(Saved data entries)
-- ==== Sys2Proof/Machine/Params.lean ====
section
/-! DEFINITION. The parameter transfer unit (11_station_parameter_transfers.md R176 to R180). -/

namespace Sys2Proof.Machine

/-- The words or pairs of the count not yet handled (R177). -/
def Transfer.remaining (t : Transfer) : Nat :=
  if t.write || t.mode == .paired then t.count - t.position else t.count - t.done

/-- The words an INCREMENT frame may address from the current index before it would pass L (R177). -/
def Transfer.upToLast (t : Transfer) (most : Nat) : Nat :=
  if t.current ≤ t.last then min most (t.last - t.current + 1) else most

/-- The word count k of the next frame (R177). -/
def Transfer.nextCount (t : Transfer) : Nat :=
  match t.mode, t.write with
  | .increment, false => min (t.upToLast 8) t.remaining
  | .increment, true => min (t.upToLast 7) t.remaining
  | .fixed, false => min 8 t.remaining
  | .fixed, true => min 7 t.remaining
  | .paired, false => min 7 t.remaining
  | .paired, true => min 3 t.remaining

/-- The head word of a PARAM frame (R186): index, k - 1, WRITE in bit 12, mode in bits 13 and 14. -/
def Transfer.head (t : Transfer) (index k : Nat) : Nat :=
  index % 0x100 + 0x100 * ((k - 1) % 8) + 0x1000 * boolCode t.write + 0x2000 * t.mode.code

/-- The list words of the entries that the next frame reads as indices (R177): none but in PAIRED. -/
def Transfer.listIndices (t : Transfer) (word : Nat → Nat) (k : Nat) : List Nat :=
  match t.mode with
  | .paired => (List.range k).map fun j => if t.write then word (2 * (t.position + j)) else word (t.position + j)
  | .increment => []
  | .fixed => []

/-- The indices a frame of k words addresses, in order (R175). -/
def Transfer.addressed (t : Transfer) (word : Nat → Nat) (k : Nat) : List Nat :=
  match t.mode with
  | .increment => (List.range k).map fun j => t.current + j
  | .fixed => List.replicate k t.current
  | .paired => t.listIndices word k

/-- The further words of a frame (R175). -/
def Transfer.furtherWords (t : Transfer) (word : Nat → Nat) (k : Nat) : List Nat :=
  match t.mode, t.write with
  | .increment, true => (List.range k).map fun j => word (t.position + j)
  | .fixed, true => (List.range k).map fun j => word (t.position + j)
  | .increment, false => []
  | .fixed, false => []
  | .paired, false => t.listIndices word k
  | .paired, true => (List.range k).flatMap fun j => [word (2 * (t.position + j)), word (2 * (t.position + j) + 1)]

/-- How far the list position moves when a frame of k is formed (R177, log 21). -/
def Transfer.listRead (t : Transfer) (k : Nat) : Nat := if t.write || t.mode == .paired then k else 0

/-- The next frame of a transfer (R175, R177). That the index field of the head word of a PAIRED frame, for which no rule
names an index, is 0 is the model's choice (log 103). -/
def Transfer.form (t : Transfer) (word : Nat → Nat) : ParamFrame :=
  let k := t.nextCount
  { indices := t.addressed word k,
    payload := (t.head (if t.mode = .paired then 0 else t.current) k :: t.furtherWords word k).flatMap le16,
    sent := false }

/-- Word j of a transfer's region (R176). -/
def State.regionWord (s : State) (t : Transfer) (j : Nat) : Nat := s.readWord (t.offset + 2 * j)

/-- A transfer ends: the context becomes idle and the ending is reported (R179). -/
def State.endTransfer (st : Nat) (out : OrderOutcome) (stop : Nat) (s : State) : State :=
  match s.param st with
  | none => s
  | some t =>
    (s.setParam st none).complete t.slot out false t.done
      ([byte st, byte (boolCode t.write), byte t.mode.code, 0] ++ le16 t.done ++ le16 t.position ++ le16 stop)

/-- Offer the frame of a context to the ring controller (R177, R178). -/
def State.offerParam (st : Nat) (s : State) : State :=
  match s.param st with
  | none => s
  | some t =>
    match t.frame with
    | none => s
    | some f =>
      if f.sent then s
      else
        match s.offer st { kind := .param, payload := f.payload, origin := .param, held := 0 } with
        | (.accepted, s) => s.setParam st (some { t with frame := some { f with sent := true } })
        | (.unreachable, s) => s.endTransfer st .unreachable 0
        | (_, s) => s

/-- Form the next frame and offer it, or complete when nothing remains (R177, R178). An index above 255 ends
the transfer when it is read; that a PAIRED WRITE pair with such an index counts among the pairs read is the model's
choice (R179, log 94). -/
def State.formParam (st : Nat) (s : State) : State :=
  match s.param st with
  | none => s
  | some t =>
    if t.remaining = 0 then s.endTransfer st .ok 0
    else
      let word := s.regionWord t
      match (t.listIndices word t.nextCount).findIdx? fun i => decide (255 < i) with
      | some j =>
        (s.setParam st (some { t with position := t.position + j + 1, frame := none })).endTransfer st .badParameter 0
      | none =>
        let t := { t with frame := some (t.form word), position := t.position + t.listRead t.nextCount }
        (s.setParam st (some t)).offerParam st

/-- Write the values a READ brought into the region at their places in the transfer (R178). -/
def State.storeValues (t : Transfer) (values : List Nat) (s : State) : State :=
  if t.write then s
  else
    let start := if t.mode = .paired then t.count + t.done else t.done
    s.write (t.offset + 2 * start) (values.flatMap le16)

/-- The current index and list position after a DONE frame of k words (R177, R178). In an INCREMENT WRITE
whose last index was L the next list word is read as a new start index; none is answered when that word lies
above 255. That the index of a WRITE frame sent above L and answered DONE runs on past L, and past 255, is the model's
choice (log 112). -/
def Transfer.advance (t : Transfer) (word : Nat → Nat) (k : Nat) : Option Transfer × Transfer :=
  match t.mode, t.write with
  | .increment, false =>
    let c := t.current + k
    (some { t with current := if t.last < c then 0 else c }, t)
  | .increment, true =>
    let c := t.current + k
    if c = t.last + 1 ∧ t.position < t.count then
      let w := word t.position
      let t' := { t with current := w, position := t.position + 1 }
      (if 255 < w then none else some t', t')
    else (some { t with current := c }, t)
  | .fixed, _ => (some t, t)
  | .paired, _ => (some t, t)

/-- A reply to the PARAM frame in flight (R178, R180): `result` is DONE 0, BEYOND END 1 or READ ONLY 2,
`words` the number of words the station reports done. That DONE counts the k words of the frame whatever the reply reports,
that a stop reports at most k with stop index 0 past them, and that a PARAM ACK to a READ counts its words and stores none,
is the model's choice (log 95). So is that a transfer marked aborted reads no list word more when its frame ends: after an
INCREMENT WRITE frame that ended DONE at index L the new-start word is not read, and the list words read do not count it
(R177, R179; log 116). -/
def State.paramReply (st result words : Nat) (values : List Nat) (s : State) : State :=
  match s.param st with
  | none => s
  | some t =>
    match t.frame with
    | none => s
    | some f =>
      let k := f.indices.length
      let n := if result = 0 then k else min k words
      let s := s.storeValues t (values.take n)
      let t := { t with done := t.done + n, frame := none }
      let s := s.setParam st (some t)
      if t.aborted then s.endTransfer st .aborted 0
      else if result = 1 then s.endTransfer st .beyondEnd (f.indices.getD n 0)
      else if result ≠ 0 then s.endTransfer st .readOnly (f.indices.getD n 0)
      else
        match t.advance (s.regionWord t) k with
        | (some t', _) => (s.setParam st (some t')).formParam st
        | (none, t') => (s.setParam st (some t')).endTransfer st .badParameter 0

/-- The frame of a transfer ended without a reply, or its station went DOWN: the transfer ends with that
outcome, or ABORTED when the abort mark is set (R178, R180). -/
def State.paramFailed (st : Nat) (out : OrderOutcome) (s : State) : State :=
  match s.param st with
  | none => s
  | some t => s.endTransfer st (if t.aborted then .aborted else out) 0

/-- ABORT of a transfer (R180): it waits for a frame in flight, and otherwise ends at once. -/
def State.abortParam (st : Nat) (s : State) : State :=
  match s.param st with
  | none => s
  | some t =>
    let s := s.setParam st (some { t with aborted := true })
    if t.frame.any (·.sent) then s else s.endTransfer st .aborted 0

end Sys2Proof.Machine
end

TASK PROMPT:
Start with the first line of the data and print every line exactly. The line containing "order (R175). -/" is the last one to include.

RESPONSE BOX:
-- ==== Sys2Proof/Machine/Params.lean ====
section
/-! DEFINITION. The parameter transfer unit (11_station_parameter_transfers.md R176 to R180). -/

namespace Sys2Proof.Machine

/-- The words or pairs of the count not yet handled (R177). -/
def Transfer.remaining (t : Transfer) : Nat :=
  if t.write || t.mode == .paired then t.count - t.position else t.count - t.done

/-- The words an INCREMENT frame may address from the current index before it would pass L (R177). -/
def Transfer.upToLast (t : Transfer) (most : Nat) : Nat :=
  if t.current ≤ t.last then min most (t.last - t.current + 1) else most

/-- The word count k of the next frame (R177). -/
def Transfer.nextCount (t : Transfer) : Nat :=
  match t.mode, t.write with
  | .increment, false => min (t.upToLast 8) t.remaining
  | .increment, true => min (t.upToLast 7) t.remaining
  | .fixed, false => min 8 t.remaining
  | .fixed, true => min 7 t.remaining
  | .paired, false => min 7 t.remaining
  | .paired, true => min 3 t.remaining

/-- The head word of a PARAM frame (R186): index, k - 1, WRITE in bit 12, mode in bits 13 and 14. -/
def Transfer.head (t : Transfer) (index k : Nat) : Nat :=
  index % 0x100 + 0x100 * ((k - 1) % 8) + 0x1000 * boolCode t.write + 0x2000 * t.mode.code

/-- The list words of the entries that the next frame reads as indices (R177): none but in PAIRED. -/
def Transfer.listIndices (t : Transfer) (word : Nat → Nat) (k : Nat) : List Nat :=
  match t.mode with
  | .paired => (List.range k).map fun j => if t.write then word (2 * (t.position + j)) else word (t.position + j)
  | .increment => []
  | .fixed => []

/-- The indices a frame of k words addresses, in order (R175). -/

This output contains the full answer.